[Records from a data collection]
-- ==== Sys2Proof/Machine/Access.lean ====
section
/-! DEFINITION. The accesses RD and WR (R160 to R163): the effect of each on the working state of its cycle, and their meanings. -/

namespace Sys2Proof.Machine

/-- R161: the addressed register's value in `S` is the read data; an address that maps no register is a bus error with data 0 (R160). -/
def busRead (S : State) (addr : Addr) (w : Work) : Work :=
  match regAt S.params addr with
  | none => flagError errBus w
  | some r => { w with st := { w.st with busRdata := readReg S S.sample.estopIn r } }

/-- R162: the effect the access class of R67 gives; an address that maps no register is a bus error (R160). -/
def busWrite (S : State) (addr : Addr) (v : Word) (w : Work) : Work :=
  match regAt S.params addr with
  | none => flagError errBus w
  | some r =>
    match r.accessClass with
    | .ro => flagError errRoWrite w
    | .wo => command S v w
    | .w1c => storeReg S v r w
    | .rw => storeReg S v r w
    | .rwLocked => storeReg S v r w

/-- `estop_cmd` (R102) of a word write. -/
def isEstopWrite (addr : Addr) (v : Word) : Bool := decide (addr = cmdAddr) && decide (v = 0x00000003#32)

/-- RD (R161). -/
def execRd (addr : Addr) (s : State) : Host.Outcome State Fault Refusal :=
  .next (cycleWith s false 0#5 (busRead s addr))

/-- WR (R162). -/
def execWr (addr : Addr) (data : Word) (s : State) : Host.Outcome State Fault Refusal :=
  .next (cycleWith s (isEstopWrite addr data) (irqClear s.params addr data) (busWrite s addr data))

end Sys2Proof.Machine
end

• [Required work] With the line containing "def busWrite (S" as the start and the last line of the entries as the end, print that whole span exactly.

• [Expected output]
def busWrite (S : State) (addr : Addr) (v : Word) (w : Work) : Work :=
  match regAt S.params addr with
  | none => flagError errBus w
  | some r =>
    match r.accessClass with
    | .ro => flagError errRoWrite w
    | .wo => command S v w
    | .w1c => storeReg S v r w
    | .rw => storeReg S v r w
    | .rwLocked => storeReg S v r w

/-- `estop_cmd` (R102) of a word write. -/
def isEstopWrite (addr : Addr) (v : Word) : Bool := decide (addr = cmdAddr) && decide (v = 0x00000003#32)

/-- RD (R161). -/
def execRd (addr : Addr) (s : State) : Host.Outcome State Fault Refusal :=
  .next (cycleWith s false 0#5 (busRead s addr))

/-- WR (R162). -/
def execWr (addr : Addr) (data : Word) (s : State) : Host.Outcome State Fault Refusal :=
  .next (cycleWith s (isEstopWrite addr data) (irqClear s.params addr data) (busWrite s addr data))

end Sys2Proof.Machine
end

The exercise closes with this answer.